• [Aim of the task]
Give back exactly the stretch of data below from the line holding "def RegStorage.read16 (rs" through the line holding "R22, R37). -/", both ends included, and leave the remaining lines out.
*** Opening of Records to use ***
-- ==== Sys2Proof/Machine/Ops.lean ====
section
/-! DEFINITION. The named operations over memory and registers, the state updates, and the commit that ends a
successful step (30_encoding.md R100). The CORE has no trap entry and no return from trap (60_exceptions.md R169,
R170), so no such operation stands here: a failure is the outcome `fault` of the step, and `stepPort`
(Machine/Ports.lean) gives it to the host with the state unchanged. -/

namespace Sys2Proof.Machine

/-! ### Memory -/

/-- What a cell that is not listed holds: `0x00` (20_memory.md R51). -/
def unlistedByte : Byte := 0x00

/-- The byte a list of cells gives address `a`. -/
def lookupCell (a : Nat) : List Host.Cell → Byte
  | [] => unlistedByte
  | c :: cs => if c.1 = a then c.2 else lookupCell a cs

/-- Puts a cell before the first one with a higher address. -/
def placeCell (c : Host.Cell) : List Host.Cell → List Host.Cell
  | [] => [c]
  | d :: ds => if c.1 < d.1 then c :: d :: ds else d :: placeCell c ds

/-- Makes the byte at `a` be `b`, keeping the canonical form: a cell that holds what an unlisted cell holds is not
listed. -/
def storeCell (a : Nat) (b : Byte) (cs : List Host.Cell) : List Host.Cell :=
  let others := cs.filter fun c => c.1 ≠ a
  if b = unlistedByte then others else placeCell (a, b) others

/-- The canonical form: addresses strictly rising and inside memory, no entry equal to what an unlisted cell holds. -/
abbrev Memory.Wf (m : Memory) : Prop :=
  m.cells.Pairwise (fun c d => c.1 < d.1) ∧ ∀ c ∈ m.cells, c.1 < m.size ∧ c.2 ≠ unlistedByte

/-- `MemRead(addr, 1)`: the byte, or the index that is out of bounds (20_memory.md R53). -/
def Memory.read1 (m : Memory) (i : Nat) : Except Nat Byte :=
  if i < m.size then .ok (lookupCell i m.cells) else .error i

/-- `MemRead(addr, 2)`, little-endian; the second cell is `addr + 1`, not wrapped (20_memory.md R53, R55, R56). -/
def Memory.read2 (m : Memory) (i : Nat) : Except Nat Word := do
  let lo ← m.read1 i
  let hi ← m.read1 (i + 1)
  return joinBytes hi lo

/-- `MemWrite(addr, 1, b)` (20_memory.md R54). -/
def Memory.write1 (m : Memory) (i : Nat) (b : Byte) : Except Nat Memory :=
  if i < m.size then .ok { m with cells := storeCell i b m.cells } else .error i

/-- `MemWrite(addr, 2, v)`, little-endian: both cells or neither (20_memory.md R54, R55, R56). -/
def Memory.write2 (m : Memory) (i : Nat) (v : Word) : Except Nat Memory := do
  let m ← m.write1 i (lowByte v)
  m.write1 (i + 1) (highByte v)

/-- The cells of an image placed from address `a` upward. -/
def imageCells (a : Nat) : List Byte → List Host.Cell
  | [] => []
  | b :: bs => if b = unlistedByte then imageCells (a + 1) bs else (a, b) :: imageCells (a + 1) bs

/-- The memory whose content is `INIT_IMAGE`: one cell per byte (00_scope.md R11). -/
def Memory.ofImage (image : List Byte) : Memory := ⟨image.length, imageCells 0 image⟩

/-! ### The register file controller -/

/-- `x[k] = RS[2k+1] ++ RS[2k]` (10_state.md R22). -/
def RegStorage.read (rs : RegStorage) (r : Reg) : Word :=
  joinBytes (rs[2 * r.index + 1]'(by have := r.index_lt; omega)) (rs[2 * r.index]'(by have := r.index_lt; omega))

/-- `x[k] <- v`: both bytes of the slot, and no other byte (10_state.md R23). -/
def RegStorage.write (rs : RegStorage) (r : Reg) (v : Word) : RegStorage :=
  (rs.set (2 * r.index) (lowByte v) (by have := r.index_lt; omega)).set (2 * r.index + 1) (highByte v)
    (by have := r.index_lt; omega)

/-- `RSRead16(o)`: the two bytes at offset `o`, little-endian, or the offset that is out of bounds (10_state.md R38). -/
def RegStorage.read16 (rs : RegStorage) (o : Nat) : Except Nat Word :=
  if h : o + 1 ≤ 19 then .ok (joinBytes rs[o + 1] rs[o]) else .error o

/-! ### State updates -/

/-- The state with another memory content. -/
def State.setMem (s : State) (m : Memory) : State := { s with mem := m }

/-- The state with another register storage. -/
def State.setRs (s : State) (rs : RegStorage) : State := { s with rs := rs }

/-- The state with another step-loop state. -/
def State.setLoop (s : State) (l : LoopState) : State := { s with loop := l }

/-- `x[k]` (10_state.md R22, R37). -/
def State.readReg (s : State) (r : Reg) : Word := s.rs.read r

/-- `x[k] <- v` (10_state.md R23, R37). -/
def State.writeReg (s : State) (r : Reg) (v : Word) : State := s.setRs (s.rs.write r v)

/-- `a`: the address of the opcode byte of the step, the value of `ip` when it begins (30_encoding.md R80). -/
def State.ip (s : State) : Word := s.readReg .ip

/-- The state inside a STEP transaction, which has left `Idle` (10_state.md R40). -/
def State.leaveIdle (s : State) : State := s.setLoop .inFlight

/-! ### Execute and commit -/

/-- What Execute stages for the commit: at most one register write or one memory write, never both (30_encoding.md
R100). A memory write stages the memory after the checked `MemWrite`. -/
inductive Effect where
  | nothing
  | register (r : Reg) (v : Word)
  | memory (m : Memory)
deriving DecidableEq, Repr

/-- The commit of a successful step: `ip <- cur`, then the staged write, which may override it; then the loop is
`Idle` (30_encoding.md R100). -/
def State.commit (s : State) (cur : Word) (e : Effect) : State :=
  let t := s.writeReg .ip cur
  match e with
  | .nothing => t.setLoop .idle
  | .register r v => (t.writeReg r v).setLoop .idle
  | .memory m => (t.setMem m).setLoop .idle

end Sys2Proof.Machine
end

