-- ==== Sys2Proof/Laws/Safety.lean ====
section
/-! SUPPORT. The readings that statements use, against the model's own operations. -/

namespace Sys2Proof.Machine

/-- Two bytes read as 10_state.md R22 writes it are the two bytes joined. -/
theorem wordOf_eq (hi lo : Byte) : wordOf hi lo = joinBytes hi lo := by
  apply BitVec.eq_of_toNat_eq
  have h1 := hi.isLt
  have h2 := lo.isLt
  rw [joinBytes_toNat, wordOf, BitVec.toNat_ofNat]
  omega

/-- The register storage inside a step, byte by byte (10_state.md R38). -/
theorem State.getElem_storageAt (s : State) (cur : Word) (o : Nat) (h : o < 20) :
    (s.storageAt cur)[o] = s.storageByte cur o := by
  rw [State.storageAt, RegStorage.getElem_write]
  simp only [State.storageByte, Reg.index, Nat.mul_zero, Nat.zero_add, lowByte, highByte, h,
    Vector.getElem?_eq_getElem, Option.getD_some]

/-- A raw offset up to 18 reads two bytes of the register storage inside the step (41_arithmetic.md R140). -/
theorem State.addSource_offset (s : State) (cur : Word) {o : Byte} (h : o.toNat ≤ 18) :
    s.addSource cur (.offset o) = .ok (wordOf (s.storageByte cur (o.toNat + 1)) (s.storageByte cur o.toNat)) := by
  simp only [State.addSource, RegStorage.read16_of_le h, State.getElem_storageAt, wordOf_eq]

end Sys2Proof.Machine
end

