-- ==== Sys2Proof/Tests/Slice0.lean ====
section
/-! SUPPORT. Tests. Expected values come from spec/95_test_vectors.md (the vector's id is in the comment) or from hand
calculation with the rule named. The witnesses at the end show, for each statement with hypotheses, a state and operands
that meet all of them, clause by clause at the ends of each clause's range. -/

namespace Sys2Proof.Machine.Tests

/-! ### Helpers -/

/-- The state a transition answers. -/
def nextState : Host.Outcome State Fault Refusal → Option State
  | .next t => some t
  | .fault _ => none
  | .refused _ => none

/-- The failure a transition answers. -/
def failure : Host.Outcome State Fault Refusal → Option Fault
  | .next _ => none
  | .fault f => some f
  | .refused _ => none

/-- A constructed machine of `size` cells with `bytes` loaded at `a` and `ip` there. -/
def machine (p : Params) (size : Nat) (a : Word) (bytes : List Byte) : State :=
  (State.construct p (placeBytes (Memory.new size) a bytes)).writeReg .ip a

/-- The convention of spec/95_test_vectors.md: default parameters, 256 cells. -/
def at256 (a : Word) (bytes : List Byte) : State := machine defaultParams 256 a bytes

/-- The default opcode bytes with raw-offset ADD operands. -/
def rawParams : Params := { defaultParams with addDecode := .rawOffset }

/-- The value of a register after a step. -/
def regAfter (s : State) (r : Reg) : Option Word := (nextState (step s)).map fun t => t.readReg r

/-- A byte of memory after a step. -/
def byteAfter (s : State) (x : Nat) : Option (Except Nat Byte) := (nextState (step s)).map fun t => t.mem.read1 x

/-! ### WellFormed -/

theorem test_add_register_ill_formed_under_raw_offset :
    (Instr.addRegReg (.reg .r1) (.offset 4)).wellFormed rawParams = false := by decide

theorem test_add_second_register_ill_formed_under_raw_offset :
    (Instr.addRegReg (.offset 4) (.reg .r1)).wellFormed rawParams = false := by decide

theorem test_add_offset_ill_formed_under_reduced :
    (Instr.addRegReg (.offset 4) (.reg .r1)).wellFormed defaultParams = false := by decide

theorem test_add_second_offset_ill_formed_under_reduced :
    (Instr.addRegReg (.reg .r1) (.offset 4)).wellFormed defaultParams = false := by decide

theorem test_opcode_map_with_a_repeated_byte_not_injective :
    ¬({ defaultOpcodes with jmpNeq := 0x10 } : OpcodeMap).Injective := by decide

theorem test_memory_listing_a_zero_or_out_of_order_not_wf :
    ¬(⟨4, [(1, 0x00)]⟩ : Memory).Wf ∧ ¬(⟨4, [(2, 0x01), (1, 0x01)]⟩ : Memory).Wf ∧ ¬(⟨4, [(4, 0x01)]⟩ : Memory).Wf := by
  decide

/-! ### Decode: words written out from 30_encoding.md R87 and R96 -/

-- 00010000 LLLLLLLL HHHHHHHH DDDDDDDD
theorem test_decode_movLitReg :
    decode defaultParams [0b00010000, 0b00110100, 0b00010010, 0b00000010] = .ok (.movLitReg 0x1234 .r1, []) := by decide

-- 00010001 SSSSSSSS DDDDDDDD, with bytes that reduce: 12 and 13 name r1 and r2 (M12)
theorem test_decode_movRegReg :
    decode defaultParams [0b00010001, 0b00001100, 0b00001101] = .ok (.movRegReg .r1 .r2, []) := by decide

-- 00010010 SSSSSSSS LLLLLLLL HHHHHHHH
theorem test_decode_movRegMem :
    decode defaultParams [0b00010010, 0b00000100, 0b01000000, 0b00000001] = .ok (.movRegMem .r3 0x0140, []) := by decide

-- 00010011 LLLLLLLL HHHHHHHH DDDDDDDD
theorem test_decode_movMemReg :
    decode defaultParams [0b00010011, 0b01000000, 0b00000001, 0b00001001] = .ok (.movMemReg 0x0140 .r8, []) := by decide

-- 00010100 PPPPPPPP QQQQQQQQ, in both modes (A6, A9)
theorem test_decode_addRegReg :
    decode defaultParams [0b00010100, 0b00000100, 0b00000110] = .ok (.addRegReg (.reg .r3) (.reg .r5), []) ∧
    decode rawParams [0b00010100, 0b00000101, 0b00000010] = .ok (.addRegReg (.offset 5) (.offset 2), []) := by decide

-- 00010101 CCCCCCCC cccccccc TTTTTTTT tttttttt
theorem test_decode_jmpNeq :
    decode defaultParams [0b00010101, 0b11111110, 0b11111111, 0b00001000, 0b00000010] =
      .ok (.jmpNeq 0xFFFE 0x0208, []) := by decide

-- F3: register bytes 00 09 0A 0C FF
theorem test_register_bytes_reduce :
    [0x00, 0x09, 0x0A, 0x0C, 0xFF].map Reg.ofByte = [.ip, .r8, .ip, .r1, .r4] := by decide

-- D1, D2: illegal opcodes; and a list that ends too soon
theorem test_decode_refuses :
    [[0x00], [0x16], [0xFF], [0x0F]].map (decode defaultParams) =
      [.error (.invalidOpcode 0x00), .error (.invalidOpcode 0x16), .error (.invalidOpcode 0xFF),
        .error (.invalidOpcode 0x0F)] ∧
    decode defaultParams [] = .error .noOpcodeByte ∧ decode defaultParams [0x10, 0x34, 0x12] = .error .truncated := by
  decide

-- bit 0 of the table's number is the least significant bit of the first byte
theorem test_decodeTableWord :
    decodeTableWord 32 0x02123410 = some (.movLitReg 0x1234 .r1) ∧ decodeTableWord 24 0x030211 = some (.movRegReg .r1 .r2) ∧
    decodeTableWord 40 0x0008000015 = some (.jmpNeq 0 8) ∧ decodeTableWord 8 0x16 = none := by decide

/-! ### Instructions -/

-- S3
theorem test_movLitReg :
    regAfter (at256 0 [0x10, 0x34, 0x12, 0x02]) .r1 = some 0x1234 ∧
    regAfter (at256 0 [0x10, 0x34, 0x12, 0x02]) .ip = some 4 := by decide

-- M2: a jump; F4: the operand bytes wrap to address 0
theorem test_movLitReg_to_ip_and_wrap :
    regAfter (at256 0x20 [0x10, 0x00, 0x01, 0x00]) .ip = some 0x0100 ∧
    regAfter (machine defaultParams 0x10000 0xFFFD [0x10, 0x78, 0x56, 0x03]) .r2 = some 0x5678 ∧
    regAfter (machine defaultParams 0x10000 0xFFFD [0x10, 0x78, 0x56, 0x03]) .ip = some 1 := by decide

-- M8: an ip source reads the following address
theorem test_movRegReg_from_ip :
    regAfter (at256 0x20 [0x11, 0x00, 0x03]) .r2 = some 0x0023 ∧
    regAfter (at256 0x20 [0x11, 0x00, 0x03]) .ip = some 0x23 := by decide

-- M9: a register-indirect jump
theorem test_movRegReg_to_ip :
    regAfter ((at256 0 [0x11, 0x04, 0x00]).writeReg .r3 0x0040) .ip = some 0x0040 := by decide

-- M14, M18: low byte at the lower address; an ip source
theorem test_movRegMem :
    byteAfter ((at256 4 [0x12, 0x04, 0x40, 0x00]).writeReg .r3 0xBEEF) 0x40 = some (.ok 0xEF) ∧
    byteAfter ((at256 4 [0x12, 0x04, 0x40, 0x00]).writeReg .r3 0xBEEF) 0x41 = some (.ok 0xBE) ∧
    byteAfter (at256 8 [0x12, 0x00, 0x50, 0x00]) 0x50 = some (.ok 0x0C) := by decide

-- M16, M19, M20: the second cell does not wrap
theorem test_movRegMem_last_cell :
    failure (step (at256 0 [0x12, 0x02, 0xFF, 0x00])) = some (.executionFailure .dataWrite 0x100) ∧
    failure (step (machine defaultParams 0x10000 0 [0x12, 0x02, 0xFF, 0xFF])) =
      some (.executionFailure .dataWrite 0x10000) ∧
    byteAfter ((machine defaultParams 0x10001 0 [0x12, 0x02, 0xFF, 0xFF]).writeReg .r1 0x1234) 0x10000 =
      some (.ok 0x12) := by decide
*** Close of Records to use ***
• [Exercise output]
def RegStorage.read16 (rs : RegStorage) (o : Nat) : Except Nat Word :=
  if h : o + 1 ≤ 19 then .ok (joinBytes rs[o + 1] rs[o]) else .error o

/-! ### State updates -/

/-- The state with another memory content. -/
def State.setMem (s : State) (m : Memory) : State := { s with mem := m }

/-- The state with another register storage. -/
def State.setRs (s : State) (rs : RegStorage) : State := { s with rs := rs }

/-- The state with another step-loop state. -/
def State.setLoop (s : State) (l : LoopState) : State := { s with loop := l }

/-- `x[k]` (10_state.md R22, R37). -/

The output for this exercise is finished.